Monday 2 February 2009

Youngest Head Coach To WIn The Super Bowl

It’s a cold Tuesday morning in England with a snow dump which seems to be causing havoc! My two school classes this afternoon have been cancelled by the schools due to severe weather warnings...so I have a bit of time to write this second blog!

Last night I watched the Pittsburgh Steelers win a 6th Super Bowl! They broke many records including Mike Tomlin of the Steelers becoming, at 36, the youngest head coach ever to win the Super Bowl.

So as an elite coach he never played in the NFL, he never experienced and had to deal with the stresses he is dealing with in his players. So why is it that in judo there is an attitude that you can’t be an Elite performance coach unless have been an Elite player. This attitude can come from players, clubs and NGB’s.

I am currently reading “The Coaching Process” by Cross and Lyle, in this they say there are two different treads to coaching, the Training Process and the Coaching Process, Training being the Physiological and Psychological aspects of training, as well as the application of scientific processes. The Coaching Process is the relationships, the management and how the training process is personalised.

So is Tomlins skill in the Training Process – that is also handled by the support staff, or is it his skill in the application of the coaching process?

Lyle and Cross also divide coaching into two different type – Elite and participation coaching, the participation coach is the Sunday League Junior Coach, the Guy who runs a small Judo class once a week where it is not about being the best it is about gaining and maintaining participation in the sport. However where do we differentiate between the two types in our coach education?

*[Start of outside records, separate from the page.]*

-- ==== Sys2Proof/Machine/Control.lean ====
section
/-! DEFINITION. Class 0b11, control flow, routines and system instructions: spec/09_scalar_and_control.md R175 to R178,
spec/11_memory_sync_system.md R220 to R226, spec/14_routines.md R252, R253, R261, R268. -/

namespace Sys2Proof.Machine

/-! ### Branches, calls and returns (R175, R176) -/

/-- `br` (R175). -/
def execBr (g : Pred) (imm : BitVec 37) (s : State) : Host.Outcome State Fault Refusal :=
  perform g (do
    let x ← M.str
    M.jump (branchTo x.pc imm)) s

/-- `call` (R175). -/
def execCall (g : Pred) (imm : BitVec 37) (s : State) : Host.Outcome State Fault Refusal :=
  perform g (do
    let x ← M.str
    M.mod fun y => y.setS 1 (x.pc + 8)
    M.jump (branchTo x.pc imm)) s

/-- `loop` (R175). -/
def execLoop (g : Pred) (a : SReg) (imm : BitVec 37) (s : State) : Host.Outcome State Fault Refusal :=
  perform g (do
    let x ← M.str
    let n := x.getS a - 1
    M.mod fun y => y.setS a n
    if n ≠ 0 then M.jump (branchTo x.pc imm) else M.next) s

/-- `jr` (R175). -/
def execJr (g : Pred) (a : SReg) (s : State) : Host.Outcome State Fault Refusal :=
  perform g (do
    let x ← M.str
    M.alignedTarget (x.getS a)
    M.jump (x.getS a)) s

/-- `callr` (R175). -/
def execCallr (g : Pred) (a : SReg) (s : State) : Host.Outcome State Fault Refusal :=
  perform g (do
    let x ← M.str
    M.alignedTarget (x.getS a)
    M.mod fun y => y.setS 1 (x.pc + 8)
    M.jump (x.getS a)) s

/-- Leave the innermost routine call; an asynchronous call on its definition path reaches its number (R252, R261). -/
def M.leaveRoutine : M Unit := do
  let x ← M.str
  match x.calls with
  | [] => pure ()
  | f :: rest =>
    M.mod fun y => { y with calls := rest }
    match f.number with
    | none => pure ()
    | some (a, n) => M.modTile fun t => t.finish a n

/-- Where native issue resumes at a return to an address: behind the `rcall` of the innermost routine, where the return
goes to the word after it (R296). -/
def Stream.returnPoint (x : Stream) (target : Word) : Option (Word × Nat) :=
  match x.calls with
  | [] => none
  | f :: _ => if f.ret = canonical target then f.rejoin else none

/-- `ret` (R175): inside a routine it is the routine's return (R220). -/
def execRet (g : Pred) (s : State) : Host.Outcome State Fault Refusal :=
  perform g (do
    let x ← M.str
    M.alignedTarget (x.getS 1)
    M.leaveRoutine
    M.jumpTo (x.getS 1) (x.returnPoint (x.getS 1))) s

/-! ### Routine calls (R220, R252, R253, R261) -/

/-- The rounding mode of `mm.drain`, DYN resolved from FRM (R234, R268). -/
def drainMode (x : Stream) (f : BitVec 3) : Rm :=
  if f = 0 then Rm.ofBits (x.fpctl.extractLsb' 8 3) else Rm.ofBits f

/-- The command of a matrix routine with the arguments in the stream's registers, or the cause of the check that fails
at the `rcall` (R268); none for a routine that pushes no command. -/
def matrixCommand (r : Routine) (x : Stream) : Option (Except (BitVec 8) MatCmd) :=
  let bad : Option (Except (BitVec 8) MatCmd) := some (.error Cause.routineOperandInvalid)
  let c2 := x.getC (.c 2)
  let c3 := x.getC (.c 3)
  let s8 := x.getS 8
  let s9 := x.getS 9
  match r with
  | .mmWload =>
    if s8 &&& 0x7FFF000000000000 ≠ 0 then bad
    else if s8.getLsbD 63 then some (.ok (.wloadc c2 (s8.extractLsb' 0 24) (s8.extractLsb' 24 24) c3))
    else some (.ok (.wload c2 c3))
  | .mmWdecode =>
    if s8 = 0 then some (.ok (.table c2))
    else if s8 = 1 then some (.ok (.decode c2 s9 c3))
    else bad
  | .mmSwap => some (.ok .swap)
  | .mmAct => some (.ok (.act c2 c3 s8))
  | .mmDrain =>
    let rm : BitVec 3 := s9.extractLsb' 0 3
    if rm = 6 || rm = 7 || s9.extractLsb' 5 59 ≠ 0 then bad
    else some (.ok (.drain c2 c3 s8 (drainMode x rm) (s9.getLsbD 3) (s9.getLsbD 4)))
  | .mmZero => some (.ok (.zero (x.getS 4) (x.getS 5)))
  | _ => none

/-- Place a command in the compute queue under the next number of its counter (R234). -/
def Matrix.push (m : Matrix) (c : MatCmd) : Matrix :=
  if c.well then
    { m with queue := m.queue ++ [⟨c, m.issueW + 1⟩], issueW := m.issueW + 1, stopped := false }
  else { m with queue := m.queue ++ [⟨c, m.issueM + 1⟩], issueM := m.issueM + 1, stopped := false }

/-- The counter of a command (R234). -/
def MatCmd.counter (c : MatCmd) : Timeline := if c.well then .tlw else .tlm

/-- The routine that an `rcall` names: its code object, its place in the routine table and its entry (R220, R249). -/
def State.callee (s : State) (imm : BitVec 37) : Option (Nat × Nat × RoutineEntry) :=
  match s.str.calls with
  | f :: _ =>
    let table := ((s.ctx s.ctxId).objects[f.object]?.map (·.routines)).getD []
    (table[f.entry]?.bind fun e => e.callees[imm.toNat]?).bind fun i => table[i]?.map fun e => (f.object, i, e)
  | [] => (s.objectAt s.str.pc).bind fun (k, o) => o.routines[imm.toNat]?.map fun e => (k, imm.toNat, e)

/-- The catalogue routine of a hash, by the substitution table of the accepted firmware image (R253, R256). -/
def State.catalogue (s : State) (hash : BitVec 128) : Option Routine :=
  (s.boot.table.idxOf? hash).bind fun i => routineList[i]?

/-- The number that an asynchronous call takes on its definition path: that of its command for a matrix routine whose
checks pass, else the next of `tlm` (R261). -/
def asyncNumber (x : Tile) (u : Stream) (asy : Bool) (r : Option Routine) : Option (Timeline × Word) :=
  if !asy then none
  else
    match r.bind (matrixCommand · u) with
    | none => some (.tlm, x.mx.issueM + 1)
    | some (.error _) => none
    | some (.ok c) => some (c.counter, (if c.well then x.mx.issueW else x.mx.issueM) + 1)

/-- Take a number. -/
def Matrix.take (m : Matrix) : Option (Timeline × Word) → Matrix
  | some (.tlm, n) => { m with issueM := n }
  | some (.tlw, n) => { m with issueW := n }
  | _ => m

/-- A word of a routine's definition, which lies in its body. -/
def CallFrame.word (f : CallFrame) (k : Nat) : Word := f.body + 8 * BitVec.ofNat 64 (k % f.ninsn)

/-- The stream as the definition of its innermost routine holds it before a word of the body (R259): the word by the
routine's number, the registers by what the definition has changed in them. -/
def Stream.onDefinition (x : Stream) (k : Nat → Nat) (regs : Stream → Stream) : Stream :=
  match x.calls with
  | [] => x
  | f :: rest =>
    match f.native with
    | none => x
    | some r =>
      { regs x with
        pc := f.word (k (routineList.idxOf r))
        calls := { f with native := none, cmd := (matrixCommand r x).bind Except.toOption } :: rest }

/-- A check of the innermost routine that fails is raised as its definition raises it, through `sys 0x10`: every
register at its entry value but for s10, the cause, and s11, the address (R264, R265; DESIGN CHOICE, log entry 19 for
the word). -/
def M.raiseCheck (k : Nat) (cause : BitVec 8) (addr : Word) : M Unit := do
  M.mod fun x => x.onDefinition (fun r => (Config.checkWord r k).toNat)
    fun y => (y.setS 10 (cause.setWidth 64)).setS 11 addr
  M.trap cause addr

/-- The entry checks of a routine, each with its cause and the address that it reports, in the order of its rule: the
first that fails is raised (R265). -/
def M.entry (checks : List (Bool × BitVec 8 × Word)) : M Unit :=
  match checks.zipIdx.find? fun e => !e.1.1 with
  | none => pure ()
  | some ((_, cause, addr), k) => M.raiseCheck k cause addr

/-- An access that the definition makes at a word of its body, with the registers that it holds there: a fault is
reported at that word with those registers (R259). -/
def M.atWord {α : Type} (k : Nat → Nat) (regs : Stream → Stream) (m : M α) : M α :=
  tryCatch m fun e => do
    match e with
    | .trap _ _ _ => M.mod fun x => x.onDefinition k regs
    | .wait _ _ => pure ()
    throw e

/-- The scratch header: PROG and AUXS at cpv offset s2 − 4,096 (R263, R265). -/
def M.scratchHeader (prog : Nat) (aux : Word) : M Unit := do
  let x ← M.str
  M.store (x.getC .cpv) (x.getS 2 - 4096) (toBytes 8 (BitVec.ofNat 64 prog) ++ toBytes 8 aux) 1

/-- The header store at entry: at its fault s10 holds its offset, and the tag of c5 is clear (R265). -/
def M.entryHeader : M Unit :=
  M.atWord (fun r => (Config.headerWord r).toNat) (fun y => y.setS 10 (y.getS 2 - 4096)) (M.scratchHeader 0 0)

/-- The innermost routine call, now on its definition, takes the number that the definition signals (R261). -/
def State.takeNumber (s : State) (r : Routine) (asy : Bool) : State :=
  match s.str.calls with
  | [] => s
  | f :: rest =>
    let number := asyncNumber s.here s.str asy (some r)
    let s := s.setStr { s.str with calls := { f with number := number } :: rest }
    s.setTile s.cur.tile { s.here with mx := s.here.mx.take number }

/-- The entry checks of `acc.addrow` (R281). -/
def addrowOk (x : Stream) : Bool :=
  (x.getC (.c 2)).fields.rowbytes == 512 && decide ((x.getS 8).toNat + (x.getC (.c 2)).fields.rows ≤ 1024)

/-- The checks of a native matrix routine at its `rcall`, and its wait for room in the compute queue (R261, R268); the
wait of `acc.addrow` for the matrix commands before it (R281). -/
def M.matrixReady (r : Routine) : M Unit := do
  let s ← get
  match matrixCommand r s.str with
  | none =>
    if r = .accAddrow && addrowOk s.str && s.here.mx.tlm != s.here.mx.issueM then
      throw (.wait .waiting .matrixCatchUp)
  | some (.error c) => M.trap c 0
  | some (.ok _) => if s.here.mx.queue.length ≥ 16 then throw (.wait .waiting .computeQueue)

/-- `rcall` (R220, R252, R253): on the native path the routine's own step follows at the same program counter; on the
other the stream comes to its definition (R299). -/
def execRcall (g : Pred) (imm : BitVec 37) (s : State) : Host.Outcome State Fault Refusal :=
  perform g (do
    let s ← get
    let x := s.str
    match s.callee imm with
    | none => M.trap Cause.routineIndex 0
    | some (k, i, e) =>
      let r := s.catalogue e.hash
      let native := if x.ctxcfg.getLsbD 2 then none else r
      match native with
      | some r => M.matrixReady r
      | none => pure ()
      let number := if native.isSome then none else asyncNumber s.here x e.asy r
      M.modTile fun t => { t with
        mx := t.mx.take number, callTime := if s.isUser then t.callTime.map insideCode else t.callTime }
      M.mod fun y =>
        let f : CallFrame :=
          { native := native, body := e.body, ninsn := e.ninsn, ret := x.pc + 8, link := x.getS 1, asy := e.asy
            number := number, scratch := e.scratch, object := k, entry := i, prog := 0, aux := 0
            cmd := if native.isSome then none else (r.bind (matrixCommand · x)).bind Except.toOption
            rejoin := x.rejoin }
        { y.setS 1 (x.pc + 8) with calls := f :: y.calls, rejoin := none, pc := if native.isSome then y.pc else e.body }
      M.arrive) s

/-- `yield` (R221): it has no effect of its own; a diversion or interruption that waits for the stream takes effect
before it. -/
def execYield (g : Pred) (s : State) : Host.Outcome State Fault Refusal := register g id s

/-- `rdv` (R177). -/
def execRdv (g : Pred) (s : State) : Host.Outcome State Fault Refusal :=
  perform g (do
    let s ← get
    let x := s.str
    if !s.isUser then M.next
    else if x.inRoutine then M.trap Cause.rendezvousInsideRoutine 0
    else
      match s.here.node with
      | none => M.next
      | some k =>
        set ((s.setStr { x with
          arrivals := x.arrivals + 1, state := .waiting, wait := .rendezvous (x.arrivals + 1) }).rendezvous k)) s

/-! ### System instructions (R224, R225, R178) -/

/-- The calls that version 1 of the firmware call layer holds (R309). -/
def firmwareCalls : List (BitVec 16) := [0x00, 0x10, 0x11]

/-- The firmware context returns from a firmware call: results in the frame's s4 and s5, the program counter past the
`sys`, and `eret` (R224, R378; DEDUCED, log entry 51). -/
def State.serveCall (s : State) (t : TileId) (s4 : Option Word) (s5 : Option Word) : State :=
  let area := (s.tile t).tsave.toNat
  let s := (s4.map fun v => s.store (area + 0x20) (toBytes 8 v)).getD s
  let s := (s5.map fun v => s.store (area + 0x28) (toBytes 8 v)).getD s
  (s.store (area + 0x210) (toBytes 8 ((s.tile t).tpc + 8))).returnFromTrap t

/-- `sys` (R224): a call that the layer implements waits for the firmware context; any other returns at once with s4 all
ones. From the firmware context it is delivered to the resident operating system. -/
def execSys (g : Pred) (imm : BitVec 16) (s : State) : Host.Outcome State Fault Refusal :=
  perform g (do
    let s ← get
    if s.isUser then
      let s := s.takeTrap s.cur.tile Cause.firmwareCall 0 imm
      set (if firmwareCalls.contains imm then s else s.serveCall s.cur.tile (some (BitVec.allOnes 64)) none)
    else
      set (s.emit (.interrupt s.cur.tile.toNat Cause.firmwareCall))
      M.next) s

/-- `trap` (R225). -/
def execTrap (g : Pred) (imm : BitVec 16) (s : State) : Host.Outcome State Fault Refusal :=
  perform g (throw (.trap Cause.softwareTrap 0 imm)) s

/-- `nop` (R178). -/
def execNop (g : Pred) (s : State) : Host.Outcome State Fault Refusal := register g id s

/-- `bkpt` (R178). -/
def execBkpt (g : Pred) (s : State) : Host.Outcome State Fault Refusal :=
  perform g (do
    let x ← M.str
    M.trap Cause.breakpoint x.pc) s

/-- The stream reaches an unassigned encoding (R150): it traps whatever its predicate. -/
def execIllegalInstruction (s : State) : Host.Outcome State Fault Refusal :=
  finish ((do
    let x ← M.str
    M.trap Cause.illegalInstruction x.pc : M Unit) s)

end Sys2Proof.Machine
end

Is Tomlins just an Elite Head Coach or is he a participation coach – ensuring in his early coaching experiences players wanted to play for him, helping them manage Football and College life. How do the coaches running small judo clubs or Football teams recognise and encourage the skilled player who could become an elite performer? And how do they know when to say I can teach you know more?

Part of the job of a coach is to reflect on his own performance and that of his players and acknowledge when they are wrong and when things work, and then strive to improve. Coaching is a development process for both the player the team and the coach......the problem is coaches don’t know it ....but I am sure that Mike Tomlin will wake up today with a new ring on his finger, and a place in the history books and that over the next few weeks he will review the game, and ALL his decisions trying to work out what worked and why and what didn’t work because next season it starts all over again.

I hope we can explore the differences in Performance and Participation coaching.